I've passed my qualifying exams. I'm now officially ABD (all but dissertation).
I'm not so much excited as very very relieved. Whew!
I've passed my qualifying exams. I'm now officially ABD (all but dissertation).
I'm not so much excited as very very relieved. Whew!
Congratulations! Joy!
Congratulations Mary Anne! Finding a balance in how much time and effort to devote to the dissertation and how much to your own professional writing may be a challenge. But you seem amazingly capable in such situations. I am really impressed that you did as you said you would and did not let grad school dominate your life.
It certainly dominated mine for four years, and I was initially skeptical that it would be possible for you to have a different experience.
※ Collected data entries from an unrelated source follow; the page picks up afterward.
-- ==== Sys2Proof/Machine/RegWrite.lean ====
section
/-! DEFINITION. Reads and writes of BAR0 (R8 to R11, R32, R545), with what each register does, and the commands that make them. -/
namespace Sys2Proof.Machine

/-! ## Writes -/

/-- Does a direct write of a locked field change it (R9, R545). -/
def rwlHit (old v : Nat) (f : FieldRow) : Bool := f.acc == .rwl && bitsOf v f.lo f.w != bitsOf old f.lo f.w

/-- Why a field of a direct write is refused, if the write changes it and it is (R544): the lowest KIND that fits. -/
def State.fieldKind (s : State) (r : Requester) (h : RegHit) (old v : Nat) (f : FieldRow) : Option Nat :=
  let x := bitsOf v f.lo f.w
  if rwlHit old v f then some 5
  else if f.acc != .rw || x == bitsOf old f.lo f.w then none
  else if !fieldIn h.reg f.lo x v (s.fld F.PWR_LIMIT_CEIL_A) then some 6
  else if s.fieldHeld h f.lo x v then some 9
  else if mcOnlyField h.reg f.lo && decide (r ≠ .mc) then some 11
  else none

/-- The register value after a direct write of one field (R8). -/
def State.fieldPut (s : State) (r : Requester) (h : RegHit) (old v : Nat) (n : Nat) (f : FieldRow) : Nat :=
  let x := bitsOf v f.lo f.w
  let o := bitsOf n f.lo f.w
  match f.acc with
  | .rw => if (s.fieldKind r h old v f).isSome then n else putBits n f.lo f.w x
  | .w1c => putBits n f.lo f.w (o &&& (2 ^ f.w - 1 - x))
  | .w1s => putBits n f.lo f.w (o ||| x)
  | _ => n

/-- The smallest of some numbers. -/
def least : List Nat → Option Nat
  | [] => none
  | a :: r => match least r with
    | some b => some (min a b)
    | none => some a

/-- A direct write of a register field by field (R8, R545): every field that is not refused is stored, and one record names why
others are. -/
def State.regPut (s : State) (r : Requester) (h : RegHit) (v : Nat) : State :=
  let old := s.reg h.reg h.i h.j
  let a := regAddr h.reg h.i h.j
  let fs := (regRow h.reg).fields
  let ks := fs.filterMap (s.fieldKind r h old v)
  match s.regRefused r h with
  | some k => s.aelReg r a ((least (k :: ks)).getD k) 0 (v % 2 ^ 32)
  | none =>
    let s := (s.setReg h.reg (fs.foldl (s.fieldPut r h old v) old) h.i h.j).regAfter h old
    match least ks with
    | some k => s.aelReg r a k 0 (v % 2 ^ 32)
    | none => s

/-- A write of TILE_CTRL (R130, R141, R142, R144): each bit acts on the state the tile is in. -/
def State.tileCtl (s : State) (r : Requester) (t v : Nat) : State :=
  let quiet := s.tState t == tIdle || s.tState t == tHalted
  let s' := if bitsOf v 2 1 = 1 ∧ quiet then s.rngLoad t else s
  let s' := if bitsOf v 1 1 = 1 then s'.ctlExc t else s'
  let s' := if bitsOf v 31 1 = 1 ∧ quiet then s'.modTile t fun x => { x with resetting := true } else s'
  let s' := if bitsOf v 0 1 = 1 then s'.ctlHalt t else s'
  if !quiet && (bitsOf v 2 1 == 1 || bitsOf v 31 1 == 1) then s'.aelReg r (regAddr .TILE_CTRL t) 9 0 v else s'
But so far, you have done it! (With, of course, understandable exceptions, as during the recent interlude when you were preparing for and taking the exams.)
Yeah! Yeah! Yeah!
Awesome.
Congrats to being ABD.
Does this mean that a year from now we’ll be reading your first novel? (at least in draft form?)
Congratulations!
Whoo-hoo! Awesome! Congrats, MA!
Cute, sassy AND smart!
All hail the King, baby!
Congratulations indeed. Actually you have achieved a kind of degree. You are not just ABD, you are a Ph.C. (Candidate in Philosophy) and you will get a diploma to that effect, and you can frame it and put it on the wall) Now you have three more official letters after your name. And now is the danger point. And both as one who did it and as one who was once a professor judging those people, here is where people slip or slide or stop. The temptation is to let real life intrude into the work of the dissertation. Try not to let it happen. I took four years to do mine and found it a terribly heavy load. Only you know how vulnerable you might be, but Excelsior!! And hearty congratulations.
Bravo, Bravo, Bravo, Bravo King Mary Anne… Is it good to be the King?
V. well done
Yay for you!
Whoo-hoo! Congratulations!
Hot damn! Congrats, Mary Anne!
Yay! Congratulations!!
Thanks, everyone! Still sinking in, somehow. 🙂
GAC, that bit about the PhC was interesting — I had no idea. Cool. Katie warned me about the desire to slump that follows after passing the exams; she says lots of grad students basically do nothing for the next six months. Luckily, I think I have enough deadlines that that shouldn’t be a problem…
Actually, there is a bit of a story there. I got my doctorate at Madison. After the exams were done, I got this diploma thingy in the mail. It looked just like a regular diploma “The Regents of the University of Wisconsin…..” except that it was cheesy, sort of mimeographed. I asked my director what it was and got the Ph.C. story. The unnerving part was that it stands as a terminal degree for a huge number of people who don’t have the steam to do the Big Write afterwards. Traditional schools will still give you the cheesy diploma. I know one from the University of Washington that is framed and above the desk of a permanent ABD. It would be amusing were she not one of the brightest students I ever taught. By the way, the most beautiful piece of paper I have is my UC diploma; now there is class.
It *is* awful purty, isn’t it? Sometimes I get so smug about the U of C, even though I was a total slacker and barely pulled a 3.0 average when I was there.
I didn’t, in fact, actually manage the 3.0, and had to take a few creative writing classes as a grad-student-at-large, afterwards, which somehow got averaged into my transcript, for reasons which are still a mystery to me, but which I accepted gratefully, since plenty of the grad schools I wanted to apply to wouldn’t even look at you if you didn’t have a 3.0 — of course, they all rejected me anyway, both the first year I applied and the second, but now I’m finally finishing, so nyah nyah nyah to them. 🙂 Even if it is about, oh, seven years later than I’d originally planned to have my Ph.D…
Hee. Which reminds me about this great moment in Bujold’s Vorkosigan series when Ilyan and Ekaterin are reminiscing about the plans they had for their lives when they were 20… Hee. Hee. Maybe I go read that bit again.